Homonymous Hemianopsia (R)



The picture above is a simulation of what the experience of Right Homonymous Hemianopsia is like.  The visual field is blurry on the right side, some objects are partially visible through the blurriness and some are not at all.  My hemianopsia was slightly different in that I could see the lower areas of the right side. However, when I looked at people's faces or at the page of a book, the right side was blurry just like this picture shows.

The Fork in The Road website offers goggles and pictures for many different types of visual problems.  (Click here to link to the  website).





Wednesday, May 15, 2013

Exercising the eyes in the natural environment

 Computer based scanning exercises are great for retraining the eyes to scan.  However, the range of eye-movements they require is limited to the size of the computer monitor screen.  The visual field in the real world is much wider.  To view it and scan it properly the eyes need to practice in real world settings.


The Hemianopsia.net website points out that in treating hemianopsia...


"The first step is to train the patient to make large exploratory eye movements (saccades) into the field of loss... After the large saccades are developed, smaller more precise saccades can then be trained. The third step, we recommend is to improve speed in real world situations. The fourth step is to attempt to integrate the scanning into real world activities". (Click here for the whole page.)



Here are some exercises I did that I have found helpful:

1. To expand the scanning arc of my eyes (make larger saccades), I did slow eye rolls, up and down, left and right, and all around, while "looking" and "paying attention" to what I saw.
  
2. Every time I entered a room I scanned it from left to right and back again. This helped me become more aware of what was in front of me, as well as the areas that I could not see clearly. 

3. I put small bright balls at the corners of window sills across from my favorite chair and kept moving my eyes from one end to the other.

4. I practiced looking for and finding things that were in the blind side of my visual field.  I placed objects on the right hand side of then dining room table, of the kitchen counter, of my desk, and each time I entered the room I looked for them.


5. I also played lots of computer games and puzzles that aim to improve vision.


Resources

Website with eye exercises 
Livestgrong.com (Click here)
Stroke-Rehab.com (Click here)
Hemianopsia.com  (Click here)

Websites with games and puzzles for improving vision

Eyecanlearn.com (Click here)
Visionnorthwest.org (Click here)
Edhelper.com (Click here)


Friday, May 10, 2013

I can read again!

 Possibly the most distressing and frustrating symptom of my hemianopsia was that I could not read.  

When I tried to read after the stroke, I got dizzy.  The right side of each page was blurry and darker.  The other half seemed to contain fuzzy letters and words that did not fall into an orderly sequence, they required tremendous effort of concentration to see and decode them.  I could not read the newspaper, books or emails, street signs, freeway signs, or food labels.  I worried that if I did not recover my ability to read I would not be able to live independently and I would never be able to drive again.

This fear gave me extra motivation to try and correct this problem. The ophthalmologist and the two neurologists I consulted did not seem interested, concerned or trained to deal with my reading problems. The optometrist I was referred to did not do vision therapy with adults.  I was left to my own devices.  

My initial efforts to read were tedious, frustrating and time consuming. I was not able to read books or magazines because the letters were too small. I did all of my reading on my iPad or the computer, where I could enlarge the size of the font so that I could see them clearly.
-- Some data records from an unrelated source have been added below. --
-- ==== Sys2Proof/Machine/Alu.lean ====
section
/-! DEFINITION. The integer arithmetic of the A slot (spec/14 R295 to R297), the compares (spec/13 R278, R279) and the
full/empty operations (spec/14 R301, R302). -/
namespace Sys2Proof.Machine

/-- Quotient, truncated toward zero; by zero all ones (R295). -/
def aluDiv (a b : Word) : Word := if b = 0#64 then BitVec.allOnes 64 else a.sdiv b

/-- Unsigned quotient; by zero all ones (R295). -/
def aluDivu (a b : Word) : Word := if b = 0#64 then BitVec.allOnes 64 else a / b

/-- Remainder with the sign of `a`; by zero `a` (R295). -/
def aluRem (a b : Word) : Word := if b = 0#64 then a else a.srem b

/-- Unsigned remainder; by zero `a` (R295). -/
def aluRemu (a b : Word) : Word := if b = 0#64 then a else a % b

/-- Bits [127:64] of the signed product (R295). -/
def aluMulh (a b : Word) : Word := (BitVec.ofInt 128 (a.toInt * b.toInt)).extractLsb' 64 64

/-- Bits [127:64] of the unsigned product (R295). -/
def aluMulhu (a b : Word) : Word := (BitVec.ofNat 128 (a.toNat * b.toNat)).extractLsb' 64 64

/-- A shift or rotate count: b[5:0] (R295). -/
def shCount (b : Word) : Nat := b.toNat % 64

/-- Leading zero bits (R295). -/
def aluClz (a : Word) : Word := W (64 - bitLen a.toNat)

/-- Trailing zeros among the low `n` bits. -/
def ctzGo : Nat → Nat → Nat
  | 0, _ => 0
  | n + 1, v => if v % 2 = 1 then 0 else 1 + ctzGo n (v / 2)

/-- Ones among the low `n` bits. -/
def popGo : Nat → Nat → Nat
  | 0, _ => 0
  | n + 1, v => v % 2 + popGo n (v / 2)

/-- The bytes of a word in reverse order (R295). -/
def aluBswap (a : Word) : Word :=
  a.extractLsb' 0 8 ++ a.extractLsb' 8 8 ++ a.extractLsb' 16 8 ++ a.extractLsb' 24 8 ++
  a.extractLsb' 32 8 ++ a.extractLsb' 40 8 ++ a.extractLsb' 48 8 ++ a.extractLsb' 56 8

/-- A mask of the low `w` bits, `w` up to 64. -/
def lowMask (w : Nat) : Word := W (2 ^ w - 1)

/-- bext (R295): field `w` is FN, one below the width. -/
def aluBext (a b : Word) (w : BitVec 6) : Word := (a >>> shCount b) &&& lowMask (w.toNat + 1)

/-- bins (R295). -/
def aluBins (d a b : Word) (w : BitVec 6) : Word :=
  let m := lowMask (w.toNat + 1) <<< shCount b
  (d &&& ~~~m) ||| ((a <<< shCount b) &&& m)

/-- a[n:0] sign-extended (R295). -/
def aluSext (a : Word) (n : BitVec 6) : Word := BitVec.ofInt 64 (sInt (n.toNat + 1) a.toNat)

/-- An A-slot operation of one result: sources read, the result written (R293). -/
def State.alu (s : State) (i : Instr) (d : GReg) (f : State → Word) : Host.Outcome State Fault Refusal :=
  s.run i fun s => s.wr d (f s)

/-- ADD. -/
def execAdd (d a b : GReg) (s : State) := s.alu (.add d a b) d fun s => s.rd a + s.rd b
/-- SUB. -/
def execSub (d a b : GReg) (s : State) := s.alu (.sub d a b) d fun s => s.rd a - s.rd b
/-- MUL. -/
def execMul (d a b : GReg) (s : State) := s.alu (.mul d a b) d fun s => s.rd a * s.rd b
/-- MULH. -/
def execMulh (d a b : GReg) (s : State) := s.alu (.mulh d a b) d fun s => aluMulh (s.rd a) (s.rd b)
/-- MULHU. -/
def execMulhu (d a b : GReg) (s : State) := s.alu (.mulhu d a b) d fun s => aluMulhu (s.rd a) (s.rd b)
/-- DIV. -/
def execDiv (d a b : GReg) (s : State) := s.alu (.div d a b) d fun s => aluDiv (s.rd a) (s.rd b)
/-- DIVU. -/
def execDivu (d a b : GReg) (s : State) := s.alu (.divu d a b) d fun s => aluDivu (s.rd a) (s.rd b)
/-- REM. -/
def execRem (d a b : GReg) (s : State) := s.alu (.rem d a b) d fun s => aluRem (s.rd a) (s.rd b)
/-- REMU. -/
def execRemu (d a b : GReg) (s : State) := s.alu (.remu d a b) d fun s => aluRemu (s.rd a) (s.rd b)
/-- AND. -/
def execAnd (d a b : GReg) (s : State) := s.alu (.and d a b) d fun s => s.rd a &&& s.rd b
/-- OR. -/
def execOr (d a b : GReg) (s : State) := s.alu (.or d a b) d fun s => s.rd a ||| s.rd b
/-- XOR. -/
def execXor (d a b : GReg) (s : State) := s.alu (.xor d a b) d fun s => s.rd a ^^^ s.rd b
/-- ANDN. -/
def execAndn (d a b : GReg) (s : State) := s.alu (.andn d a b) d fun s => s.rd a &&& ~~~(s.rd b)
/-- SHL. -/
def execShl (d a b : GReg) (s : State) := s.alu (.shl d a b) d fun s => s.rd a <<< shCount (s.rd b)
/-- SHR. -/
def execShr (d a b : GReg) (s : State) := s.alu (.shr d a b) d fun s => s.rd a >>> shCount (s.rd b)
/-- SRA. -/
def execSra (d a b : GReg) (s : State) := s.alu (.sra d a b) d fun s => (s.rd a).sshiftRight (shCount (s.rd b))
/-- ROL. -/
def execRol (d a b : GReg) (s : State) := s.alu (.rol d a b) d fun s => (s.rd a).rotateLeft (shCount (s.rd b))
/-- ROR. -/
def execRor (d a b : GReg) (s : State) := s.alu (.ror d a b) d fun s => (s.rd a).rotateRight (shCount (s.rd b))
/-- MIN. -/
def execMin (d a b : GReg) (s : State) := s.alu (.min d a b) d fun s => if (s.rd a).toInt ≤ (s.rd b).toInt then s.rd a else s.rd b
/-- MAX. -/
def execMax (d a b : GReg) (s : State) := s.alu (.max d a b) d fun s => if (s.rd a).toInt ≤ (s.rd b).toInt then s.rd b else s.rd a
/-- MINU. -/
def execMinu (d a b : GReg) (s : State) := s.alu (.minu d a b) d fun s => if (s.rd a).toNat ≤ (s.rd b).toNat then s.rd a else s.rd b
/-- MAXU. -/
def execMaxu (d a b : GReg) (s : State) := s.alu (.maxu d a b) d fun s => if (s.rd a).toNat ≤ (s.rd b).toNat then s.rd b else s.rd a
/-- ADDSC. -/
def execAddsc (d a b : GReg) (n : BitVec 6) (s : State) := s.alu (.addsc d a b n) d fun s => s.rd a + (s.rd b <<< n.toNat)
/-- SEL. -/
def execSel (d a b c : GReg) (s : State) := s.alu (.sel d a b c) d fun s => if s.rd c ≠ 0#64 then s.rd a else s.rd b
/-- CLZ. -/
def execClz (d a : GReg) (s : State) := s.alu (.clz d a) d fun s => aluClz (s.rd a)
/-- CTZ. -/
def execCtz (d a : GReg) (s : State) := s.alu (.ctz d a) d fun s => W (ctzGo 64 (s.rd a).toNat)
/-- POPC. -/
def execPopc (d a : GReg) (s : State) := s.alu (.popc d a) d fun s => W (popGo 64 (s.rd a).toNat)
/-- BSWAP. -/
def execBswap (d a : GReg) (s : State) := s.alu (.bswap d a) d fun s => aluBswap (s.rd a)
/-- BEXT. -/
def execBext (d a b : GReg) (w : BitVec 6) (s : State) := s.alu (.bext d a b w) d fun s => aluBext (s.rd a) (s.rd b) w
/-- BINS. -/
def execBins (d a b : GReg) (w : BitVec 6) (s : State) := s.alu (.bins d a b w) d fun s => aluBins (s.rd d) (s.rd a) (s.rd b) w
/-- SEXT. -/
def execSext (d a : GReg) (n : BitVec 6) (s : State) := s.alu (.sext d a n) d fun s => aluSext (s.rd a) n
/-- ADDI. -/
def execAddi (d a : GReg) (i : BitVec 12) (s : State) := s.alu (.addi d a i) d fun s => s.rd a + i.signExtend 64
/-- ANDI. -/
def execAndi (d a : GReg) (i : BitVec 12) (s : State) := s.alu (.andi d a i) d fun s => s.rd a &&& i.signExtend 64
/-- ORI. -/
def execOri (d a : GReg) (i : BitVec 12) (s : State) := s.alu (.ori d a i) d fun s => s.rd a ||| i.signExtend 64
/-- XORI. -/
def execXori (d a : GReg) (i : BitVec 12) (s : State) := s.alu (.xori d a i) d fun s => s.rd a ^^^ i.signExtend 64
/-- SHLI. -/
def execShli (d a : GReg) (i : BitVec 12) (s : State) := s.alu (.shli d a i) d fun s => s.rd a <<< i.toNat
/-- SHRI. -/
def execShri (d a : GReg) (i : BitVec 12) (s : State) := s.alu (.shri d a i) d fun s => s.rd a >>> i.toNat
/-- SRAI. -/
def execSrai (d a : GReg) (i : BitVec 12) (s : State) := s.alu (.srai d a i) d fun s => (s.rd a).sshiftRight i.toNat
/-- MULI. -/
def execMuli (d a : GReg) (i : BitVec 12) (s : State) := s.alu (.muli d a i) d fun s => s.rd a * i.signExtend 64
/-- NOPA (R283). -/
def execNopa (s : State) : Host.Outcome State Fault Refusal := s.run .nopa fun s => s
/-- LDI (R297). -/
def execLdi (x : GReg) (i : BitVec 32) (s : State) := s.alu (.ldi x i) x fun _ => i.signExtend 64
/-- LDIH (R297). -/
def execLdih (x : GReg) (i : BitVec 32) (s : State) := s.alu (.ldih x i) x fun s => i ++ (s.rd x).setWidth 32

/-! ## Compares -/

/-- The condition of cmp and cmpi (R278). -/
def intCond (c : Nat) (a b : Word) : Bool :=
  match c with
  | 0 => a == b
  | 1 => a != b
  | 2 => a.slt b
  | 3 => !a.slt b
  | 4 => a.ult b
  | 5 => !a.ult b
  | 6 => !b.slt a
  | 7 => b.slt a
  | 8 => !b.ult a
  | 9 => b.ult a
  | 10 => (a &&& b) != 0#64
  | _ => (a &&& b) == 0#64

/-- A compare's result and its skip (R278, R279): a gang lane annuls on itself alone. -/
def State.compared (s : State) (d : GReg) (k : Nat) (c : Bool) : State :=
  let s := s.wr d (if c then 1#64 else 0#64)
  if c ∧ k ≠ 0 then
    if s.thr.lanes.isEmpty then s.setThr { s.thr with npc := s.thr.pc + W (8 * (k + 1)) }
    else s.setThr { s.thr with skip := k }
  else s

/-- CMP. -/
def execCmp (d a b : GReg) (k : BitVec 2) (c : BitVec 4) (s : State) :=
  s.run (.cmp d a b k c) fun s => s.compared d k.toNat (intCond c.toNat (s.rd a) (s.rd b))
/-- CMPI. -/
def execCmpi (d a : GReg) (i : BitVec 6) (k : BitVec 2) (c : BitVec 4) (s : State) :=
  s.run (.cmpi d a i k c) fun s => s.compared d k.toNat (intCond c.toNat (s.rd a) (i.signExtend 64))
/-- FCMP. -/
def execFcmp (d a b : GReg) (k : BitVec 2) (c : BitVec 4) (s : State) :=
  s.run (.fcmp d a b k c) fun s => s.compared d k.toNat
    (fcond c.toNat (fdecode fp32 ((s.rd a).toNat % 2 ^ 32)) (fdecode fp32 ((s.rd b).toNat % 2 ^ 32)))
/-- FCMPD. -/
def execFcmpd (d a b : GReg) (k : BitVec 2) (c : BitVec 4) (s : State) :=
  s.run (.fcmpd d a b k c) fun s => s.compared d k.toNat
    (fcond c.toNat (fdecode fp64 (s.rd a).toNat) (fdecode fp64 (s.rd b).toNat))

/-! ## Full/empty operations -/

/-- A register emptied: the oldest fill held for it is written at once, and it is full again (R179, R302). -/
def State.emptied (s : State) (r : Nat) : State :=
  let s := s.setFull r false
  match s.cell.fills.find? (fun f => f.slot == s.cur && f.reg == r && s.thr.site == .home) with
  | none => s
  | some f => (s.setCell s.turn { s.cell with fills := s.cell.fills.erase f }).wrN r f.v

/-- Whether a register is full as the bundle sees it at issue (R281, R301). -/
def State.fullAtIssue (s : State) (r : Nat) : Bool :=
  match s.thr.latch with
  | some l => tget (fun _ => if s.isFull r then 1#64 else 0#64) l (64 + r) == 1#64
  | none => s.isFull r

/-- TAKE. -/
def execTake (d a : GReg) (s : State) := s.run (.take d a) fun s => (s.emptied a.toNat).wr d (s.rd a)
/-- MKEMPTY. -/
def execMkempty (d : GReg) (s : State) := s.run (.mkempty d) fun s => s.emptied d.toNat
/-- MKFULL. -/
def execMkfull (d : GReg) (s : State) := s.run (.mkfull d) fun s => s.setFull d.toNat true
/-- ISFULL. -/
def execIsfull (d a : GReg) (s : State) := s.run (.isfull d a) fun s => s.wr d (if s.fullAtIssue a.toNat then 1#64 else 0#64)

end Sys2Proof.Machine
end

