-- ==== Sys2Proof/Machine/Matrix.lean ====
section
/-! DEFINITION. The matrix unit (spec/09 R188 to R193, spec/10 R214, R215, R219, spec/17 R383 to R389): configurations, its
queue, commands and their scales, the accumulator store and its copies, and messages under a capability. -/
namespace Sys2Proof.Machine

/-! ## Configurations -/

/-- The row of the table of R188 that holds a format code; 4 for none. -/
def mRow (f : Nat) : Nat :=
  match f with
  | 0 => 0 | 1 => 0
  | 2 => 1 | 3 => 1 | 4 => 1 | 5 => 1 | 9 => 1
  | 6 => 2 | 7 => 2 | 8 => 2 | 10 => 2
  | 11 => 3
  | _ => 4

/-- An integer format. -/
def mInt (f : Nat) : Bool := f == 9 || f == 10

/-- The rows M of a mode's output (R189). -/
def mRows (mode : Nat) : Nat := 32 * mmA (BitVec.ofNat 2 mode)

/-- The columns N of a mode's output (R189). -/
def mCols (mode : Nat) : Nat := 32 * mmB (BitVec.ofNat 2 mode)

/-- The configuration of a word (R383) with its scale addresses. -/
def cfgOf (w a b : Word) : MCfg :=
  { v := w.getLsbD 2, mode := bf w 0 2, afmt := bf w 12 4, bfmt := bf w 8 4, int := w.getLsbD 3, key := BitVec.ofNat 32 (bf w 32 32),
    row0 := 32 * bf w 20 4, col0 := 32 * bf w 16 4, ascale := a, bscale := b }

/-- A configuration write outside R383 or R190. -/
def cfgBad (w : Word) (as bs : Bool) (a b : Word) : Bool :=
  let c := cfgOf w a b
  bf w 24 8 != 0 || bf w 4 4 != 0 || mRow c.afmt == 4 || mRow c.afmt != mRow c.bfmt ||
  c.int != mInt c.afmt || c.int != mInt c.bfmt || decide (512 < c.row0 + mRows c.mode) || decide (512 < c.col0 + mCols c.mode) ||
  as != mScaled c.afmt || bs != mScaled c.bfmt || (as && a == 0#64) || (bs && b == 0#64)

/-- A scale pointer register of a thread, or zero where none is selected (R383). -/
def Thread.scaleReg (t : Thread) (on : Bool) (f : BitVec 2) : Word := if on then tget (fun _ => 0#64) t.f f.toNat else 0#64

/-- A configuration set. -/
def State.setMcfg (s : State) (n bank c : Nat) (x : MCfg) : State :=
  s.setCell n { s.cellAt n with mcfgs := tput (s.cellAt n).mcfgs (8 * bank + c) x }

/-- MCFG (R383): complete for the next bundle. -/
def execMcfg (gx : GReg) (c : BitVec 3) (as bs : Bool) (fa fb : BitVec 2) (s : State) :=
  s.run (.mcfg gx c as bs fa fb) fun s =>
    let a := s.thr.scaleReg as fa
    let b := s.thr.scaleReg bs fb
    if cfgBad (s.rd gx) as bs a b then s.trap cFMT 0#64
    else s.setMcfg s.turn (s.cur / 16) c.toNat (cfgOf (s.rd gx) a b)

/-! ## The accumulator store -/

/-- A word of the store (R193). -/
def Cell.accAt (c : Cell) (bank row col : Nat) : BitVec 32 := tget (fun _ => 0#32) c.acc (2 ^ 18 * bank + 512 * row + col)

/-- The words of a block, row by row. -/
def Cell.block (c : Cell) (bank row col h w : Nat) : List (List Nat) :=
  (List.range h).map fun i => (List.range w).map fun j => (c.accAt bank (row + i) (col + j)).toNat

/-- A block of the store written: only words other than zero are listed. -/
def Cell.putBlock (c : Cell) (bank row col h w : Nat) (vs : List (List Nat)) : Cell :=
  let out := c.acc.filter fun (k, _) =>
    !(k / 2 ^ 18 == bank && decide (row ≤ k % 2 ^ 18 / 512) && decide (k % 2 ^ 18 / 512 < row + h) &&
      decide (col ≤ k % 512) && decide (k % 512 < col + w))
  let new := vs.zipIdx.flatMap fun (r, i) => (r.zipIdx.filter fun (v, _) => v != 0).map fun (v, j) =>
    (2 ^ 18 * bank + 512 * (row + i) + (col + j), BitVec.ofNat 32 v)
  { c with acc := new.foldl (fun t (k, v) => tput t k v) out }

/-- The block of the store that a command touches: row, column, height, width (R193, R389). -/
def MCmd.area (m : MCmd) : Nat × Nat × Nat × Nat :=
  match m.op with
  | .mul _ _ _ => (m.cfg.row0, m.cfg.col0, mRows m.cfg.mode, mCols m.cfg.mode)
  | .get te _ _ row col => (row, col, 32, if teBits te = 16 then 64 else 32)
  | .put row col => (row, col, 32, 32)
  | .zero row col h w => (row, col, h, w)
Initially, if I held the iPad in its "usual" position I could not see half of the screen and half of the text.  I experimented and found that if I tilted the iPad upwards on the right about 45 degrees, I seemed to bypass the blind area and see the words on the right side more clearly.  I found that easier than tilting my head to the right for long periods of time. 

For several days after the stroke I could only read in a letter by letter fashion. I was sounding the letters in my head like a first grader.  In addition, because of the visual defect I could only see the left half of each word, not the end.  To see the end I had to move my eyes or head actively or tilt the iPad, and even then I could not see a word as a whole. During that period reading was slow and difficult.  But I persisted because I wanted to give my eyes a chance to start reading again.  Increasing the font to nearly fill the page, I read and wrote emails, and read an ebook by putting the letters together to form words. 

And I had the visual hallucinations I mentioned in my previous post. Even when I could see the right side of a page by tilting the iPad, it was filled with moving shiny designs that would appear and disappear. The designs obscured the text.  I could see the letters and words but with lots of distortions. 

Ten days after the stroke I had the first scalp acupuncture treatment and the visual terrain changed. My visual field expanded to include more of the missing right side. The blurriness of the right side cleared a bit.  My eyes started to work better together. Upon returning home, I found that I could see and read a little bit better, that the letters combined themselves into words with less effort.

After the second treatment, I was able to see whole words rather than an aggregation of letters.  Reading was still effortful and tedious because the decoding of these words was very slow. After the third treatment, when I was being driven home with acupuncture needles in my scalp, I noticed that I could read some street signs and freeway signs while the car was moving. That was a very exciting development. After the fourth treatment, I could read longer freeway signs out of the moving car with greater ease. I went to the grocery store and scanned the shelves and read the labels without getting dizzy.  Shopping was slow but very satisfying.

One of the problems that people with right homonymous hemianopsia have is the way their eyes move when they read words. These eye movements are called saccades and hemianopsia seems to disrupt them. 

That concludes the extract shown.